WASHINGTON — Ahead of President Trump’s visit to West Virginia on Tuesday, White House officials outlined what they said was an aggressive midterm campaign agenda that would capitalize on the president’s efforts to draw crowds to rallies — held largely in states where he is already popular — and lend his likeness to the Republican National Committee’s fund-raising efforts.
In a phone call with reporters, multiple senior officials familiar with the president’s plans for the midterms said Mr. Trump would be participating in at least eight rallies over the next six weeks and as many as 16 fund-raisers, which officials said had filled R.N.C. coffers upward of $227 million so far this election cycle.
Mr. Trump will visit at least seven states — and as many as 15 — in the next six weeks, the officials said, including North Dakota, South Dakota, Missouri, Montana, Nevada, Kentucky and Tennessee. Most are not traditional battleground states, but several are home to Democratic senators who face difficult re-election fights. At recent campaign rallies, in stops in places like Indiana and North Dakota, the president has seemed to relish taking punches at those vulnerable Democrats, with the constant rallying cry that they are obstructing his agenda.
On Tuesday evening, Mr. Trump is scheduled to make his sixth visit to West Virginia, where Senator Joe Manchin III faces a tough battle for re-election despite breaking rank with his party and becoming the first Democrat to meet with Judge Brett M. Kavanaugh, Mr. Trump’s Supreme Court pick.
In the phone call with reporters on Tuesday, White House officials declined multiple requests by reporters to put their efforts to promote Mr. Trump’s agenda on the record. One person familiar with the president’s thinking claimed that as many as one-third of all recent rally attendees were not Republican voters, while another said the number was a general statement about the president’s ability to draw in people who came not necessarily to enjoy the red-meat content, but to see the president.
Officials said they would remain cautious about sending the president into more traditional battleground states as the next few weeks unfold. Some in Mr. Trump’s party have noted a risk to Mr. Trump’s firebrand approach, particularly when it comes to railing against immigrants in states that are home to Republicans in affluent, heavily suburban districts that the party must win to keep control of the House.

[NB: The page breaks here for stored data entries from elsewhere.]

-- ==== Sys2Proof/Laws/PerInstr.lean ====
section
/-! SUPPORT. One lemma per command: the encoded word of any command selects that command and no must-be-zero bit of it is 1
(spec/30_encoding.md R74, R76). -/

namespace Sys2Proof.Laws.EncodedWord

/-- `w & mask = match` for the word of the command (30_encoding.md R74). -/
def Statement (i : Instr) : Prop := encode i &&& i.opcode.maskWord = i.opcode.matchWord

theorem new (rd : Reg) : Statement (.new rd) := by
  refine selects_of_fields (by simp [encode, Instr.opcode]) fun j hj => ?_
  simp only [encode, getLsbD_cmdWord, Instr.opcode, Opcode.mustBeZero, Opcode.format,
    Format.mustBeZero]
  interval_cases j <;> simp

theorem ldb (rd : Reg) (n : BitVec 4) : Statement (.ldb rd n) := by
  refine selects_of_fields (by simp [encode, Instr.opcode]) fun j hj => ?_
  simp only [encode, getLsbD_cmdWord, BitVec.getLsbD_append, Instr.opcode, Opcode.mustBeZero, Opcode.format,
    Format.mustBeZero]
  interval_cases j <;> simp

theorem clone (rd rs : Reg) : Statement (.clone rd rs) := by
  refine selects_of_fields (by simp [encode, Instr.opcode]) fun j hj => ?_
  simp only [encode, getLsbD_cmdWord, Instr.opcode, Opcode.mustBeZero, Opcode.format,
    Format.mustBeZero]
  interval_cases j <;> simp

theorem copy (rd rs : Reg) : Statement (.copy rd rs) := by
  refine selects_of_fields (by simp [encode, Instr.opcode]) fun j hj => ?_
  simp only [encode, getLsbD_cmdWord, Instr.opcode, Opcode.mustBeZero, Opcode.format,
    Format.mustBeZero]
  interval_cases j <;> simp

theorem clr (rd : Reg) : Statement (.clr rd) := by
  refine selects_of_fields (by simp [encode, Instr.opcode]) fun j hj => ?_
  simp only [encode, getLsbD_cmdWord, Instr.opcode, Opcode.mustBeZero, Opcode.format,
    Format.mustBeZero]
  interval_cases j <;> simp

theorem close (rd : Reg) : Statement (.close rd) := by
  refine selects_of_fields (by simp [encode, Instr.opcode]) fun j hj => ?_
  simp only [encode, getLsbD_cmdWord, Instr.opcode, Opcode.mustBeZero, Opcode.format,
    Format.mustBeZero]
  interval_cases j <;> simp

theorem setb (rd : Reg) (p : BitVec 6) (v : Bool) : Statement (.setb rd p v) := by
  refine selects_of_fields (by simp [encode, Instr.opcode]) fun j hj => ?_
  simp only [encode, getLsbD_cmdWord, BitVec.getLsbD_append, Instr.opcode, Opcode.mustBeZero, Opcode.format,
    Format.mustBeZero]
  interval_cases j <;> simp

theorem flipb (rd : Reg) (p : BitVec 6) : Statement (.flipb rd p) := by
  refine selects_of_fields (by simp [encode, Instr.opcode]) fun j hj => ?_
  simp only [encode, getLsbD_cmdWord, BitVec.getLsbD_append, Instr.opcode, Opcode.mustBeZero, Opcode.format,
    Format.mustBeZero]
  interval_cases j <;> simp

theorem getb (rd : Reg) (p : BitVec 6) : Statement (.getb rd p) := by
  refine selects_of_fields (by simp [encode, Instr.opcode]) fun j hj => ?_
  simp only [encode, getLsbD_cmdWord, BitVec.getLsbD_append, Instr.opcode, Opcode.mustBeZero, Opcode.format,
    Format.mustBeZero]
  interval_cases j <;> simp

theorem setr (rd : Reg) (lo hi : BitVec 7) (v : Bool) : Statement (.setr rd lo hi v) := by
  refine selects_of_fields (by simp [encode, Instr.opcode]) fun j hj => ?_
  simp only [encode, getLsbD_cmdWord, BitVec.getLsbD_append, Instr.opcode, Opcode.mustBeZero, Opcode.format,
    Format.mustBeZero]
  interval_cases j <;> simp

theorem flipr (rd : Reg) (lo hi : BitVec 7) : Statement (.flipr rd lo hi) := by
  refine selects_of_fields (by simp [encode, Instr.opcode]) fun j hj => ?_
  simp only [encode, getLsbD_cmdWord, BitVec.getLsbD_append, Instr.opcode, Opcode.mustBeZero, Opcode.format,
    Format.mustBeZero]
  interval_cases j <;> simp

theorem getr (rd rs : Reg) (lo hi : BitVec 7) : Statement (.getr rd rs lo hi) := by
  refine selects_of_fields (by simp [encode, Instr.opcode]) fun j hj => ?_
  simp only [encode, getLsbD_cmdWord, BitVec.getLsbD_append, Instr.opcode, Opcode.mustBeZero, Opcode.format,
    Format.mustBeZero]
  interval_cases j <;> simp

theorem and (rd rs : Reg) : Statement (.and rd rs) := by
  refine selects_of_fields (by simp [encode, Instr.opcode]) fun j hj => ?_
  simp only [encode, getLsbD_cmdWord, Instr.opcode, Opcode.mustBeZero, Opcode.format,
    Format.mustBeZero]
  interval_cases j <;> simp

theorem or (rd rs : Reg) : Statement (.or rd rs) := by
  refine selects_of_fields (by simp [encode, Instr.opcode]) fun j hj => ?_
  simp only [encode, getLsbD_cmdWord, Instr.opcode, Opcode.mustBeZero, Opcode.format,
    Format.mustBeZero]
  interval_cases j <;> simp

theorem xor (rd rs : Reg) : Statement (.xor rd rs) := by
  refine selects_of_fields (by simp [encode, Instr.opcode]) fun j hj => ?_
  simp only [encode, getLsbD_cmdWord, Instr.opcode, Opcode.mustBeZero, Opcode.format,
    Format.mustBeZero]
  interval_cases j <;> simp

theorem andn (rd rs : Reg) : Statement (.andn rd rs) := by
  refine selects_of_fields (by simp [encode, Instr.opcode]) fun j hj => ?_
  simp only [encode, getLsbD_cmdWord, Instr.opcode, Opcode.mustBeZero, Opcode.format,
    Format.mustBeZero]
  interval_cases j <;> simp

theorem ovw (rd rs : Reg) (pos sfrom : BitVec 6) (n : BitVec 7) : Statement (.ovw rd rs pos sfrom n) := by
  refine selects_of_fields (by simp [encode, Instr.opcode]) fun j hj => ?_
  simp only [encode, getLsbD_cmdWord, BitVec.getLsbD_append, Instr.opcode, Opcode.mustBeZero, Opcode.format,
    Format.mustBeZero]
  interval_cases j <;> simp

theorem rol (rd : Reg) (n ring : BitVec 7) : Statement (.rol rd n ring) := by
  refine selects_of_fields (by simp [encode, Instr.opcode]) fun j hj => ?_
  simp only [encode, getLsbD_cmdWord, BitVec.getLsbD_append, Instr.opcode, Opcode.mustBeZero, Opcode.format,
    Format.mustBeZero]
  interval_cases j <;> simp

theorem ror (rd : Reg) (n ring : BitVec 7) : Statement (.ror rd n ring) := by
  refine selects_of_fields (by simp [encode, Instr.opcode]) fun j hj => ?_
  simp only [encode, getLsbD_cmdWord, BitVec.getLsbD_append, Instr.opcode, Opcode.mustBeZero, Opcode.format,
    Format.mustBeZero]
  interval_cases j <;> simp

theorem len (rd : Reg) : Statement (.len rd) := by
  refine selects_of_fields (by simp [encode, Instr.opcode]) fun j hj => ?_
  simp only [encode, getLsbD_cmdWord, Instr.opcode, Opcode.mustBeZero, Opcode.format,
    Format.mustBeZero]
  interval_cases j <;> simp

theorem stb (rs : Reg) (n : BitVec 4) : Statement (.stb rs n) := by
  refine selects_of_fields (by simp [encode, Instr.opcode]) fun j hj => ?_
  simp only [encode, getLsbD_cmdWord, BitVec.getLsbD_append, Instr.opcode, Opcode.mustBeZero, Opcode.format,
    Format.mustBeZero]
  interval_cases j <;> simp

theorem dbg (rs : Reg) (sel : Bool) : Statement (.dbg rs sel) := by
  refine selects_of_fields (by simp [encode, Instr.opcode]) fun j hj => ?_
  simp only [encode, getLsbD_cmdWord, BitVec.getLsbD_append, Instr.opcode, Opcode.mustBeZero, Opcode.format,
    Format.mustBeZero]
  interval_cases j <;> simp

theorem perm (rd : Reg) (t : PermTable) : Statement (.perm rd t) := by
  refine selects_of_fields (by simp [encode, Instr.opcode]) fun j hj => ?_
  simp only [encode, getLsbD_cmdWord, BitVec.getLsbD_append, Instr.opcode, Opcode.mustBeZero, Opcode.format,
    Format.mustBeZero]
  interval_cases j <;> simp

theorem sbox (rd : Reg) (k : BitVec 3) (x : BitVec 4) (y : BitVec 2) : Statement (.sbox rd k x y) := by
  refine selects_of_fields (by simp [encode, Instr.opcode]) fun j hj => ?_
  simp only [encode, getLsbD_cmdWord, BitVec.getLsbD_append, Instr.opcode, Opcode.mustBeZero, Opcode.format,
    Format.mustBeZero]
  interval_cases j <;> simp

theorem sub6 (rd : Reg) (k : BitVec 3) : Statement (.sub6 rd k) := by
  refine selects_of_fields (by simp [encode, Instr.opcode]) fun j hj => ?_
  simp only [encode, getLsbD_cmdWord, BitVec.getLsbD_append, Instr.opcode, Opcode.mustBeZero, Opcode.format,
    Format.mustBeZero]
  interval_cases j <;> simp

theorem kse (rd rs : Reg) (r : BitVec 4) : Statement (.kse rd rs r) := by
  refine selects_of_fields (by simp [encode, Instr.opcode]) fun j hj => ?_
  simp only [encode, getLsbD_cmdWord, BitVec.getLsbD_append, Instr.opcode, Opcode.mustBeZero, Opcode.format,
    Format.mustBeZero]
  interval_cases j <;> simp

theorem ksd (rd rs : Reg) (r : BitVec 4) : Statement (.ksd rd rs r) := by
  refine selects_of_fields (by simp [encode, Instr.opcode]) fun j hj => ?_
  simp only [encode, getLsbD_cmdWord, BitVec.getLsbD_append, Instr.opcode, Opcode.mustBeZero, Opcode.format,
    Format.mustBeZero]
  interval_cases j <;> simp

theorem ffn (rd rs rt : Reg) : Statement (.ffn rd rs rt) := by
  refine selects_of_fields (by simp [encode, Instr.opcode]) fun j hj => ?_
  simp only [encode, getLsbD_cmdWord, BitVec.getLsbD_append, Instr.opcode, Opcode.mustBeZero, Opcode.format,
    Format.mustBeZero]
  interval_cases j <;> simp

theorem encb (rd rs rt : Reg) : Statement (.encb rd rs rt) := by
  refine selects_of_fields (by simp [encode, Instr.opcode]) fun j hj => ?_
  simp only [encode, getLsbD_cmdWord, BitVec.getLsbD_append, Instr.opcode, Opcode.mustBeZero, Opcode.format,
    Format.mustBeZero]
  interval_cases j <;> simp

theorem decb (rd rs rt : Reg) : Statement (.decb rd rs rt) := by
  refine selects_of_fields (by simp [encode, Instr.opcode]) fun j hj => ?_
  simp only [encode, getLsbD_cmdWord, BitVec.getLsbD_append, Instr.opcode, Opcode.mustBeZero, Opcode.format,
    Format.mustBeZero]
  interval_cases j <;> simp

theorem ldk (n : BitVec 4) : Statement (.ldk n) := by
  refine selects_of_fields (by simp [encode, Instr.opcode]) fun j hj => ?_
  simp only [encode, getLsbD_cmdWord, BitVec.getLsbD_append, Instr.opcode, Opcode.mustBeZero, Opcode.format,
    Format.mustBeZero]
  interval_cases j <;> simp

theorem kclose : Statement .kclose := by
  refine selects_of_fields (by simp [encode, Instr.opcode]) fun j hj => ?_
  simp only [encode, getLsbD_cmdWord, Instr.opcode, Opcode.mustBeZero, Opcode.format,
    Format.mustBeZero]
  interval_cases j <;> simp

theorem encs : Statement .encs := by
  refine selects_of_fields (by simp [encode, Instr.opcode]) fun j hj => ?_
  simp only [encode, getLsbD_cmdWord, Instr.opcode, Opcode.mustBeZero, Opcode.format,
    Format.mustBeZero]
  interval_cases j <;> simp

theorem decs : Statement .decs := by
  refine selects_of_fields (by simp [encode, Instr.opcode]) fun j hj => ?_
  simp only [encode, getLsbD_cmdWord, Instr.opcode, Opcode.mustBeZero, Opcode.format,
    Format.mustBeZero]
  interval_cases j <;> simp

end Sys2Proof.Laws.EncodedWord
end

In an interview about Mr. Trump’s approach to rallies this month, Kellyanne Conway, the counselor to the president, characterized Mr. Trump’s personality and political instincts as the campaign’s greatest asset.
She also said the president would make it clear that a vote for Republicans would be a vote to uphold specifics of his agenda.
“His message is ‘here’s what we’ve done for you,’” Ms. Conway said. “It’s not ‘vote for me,’ it’s ‘vote for this man or woman.’”
Other presidents have used rallies as a shot in the arm to gin up support before midterm elections, but the White House made it a point on Tuesday to say that the president was topping his predecessors, including Presidents George W. Bush and Barack Obama, when it came to midterm campaign stops.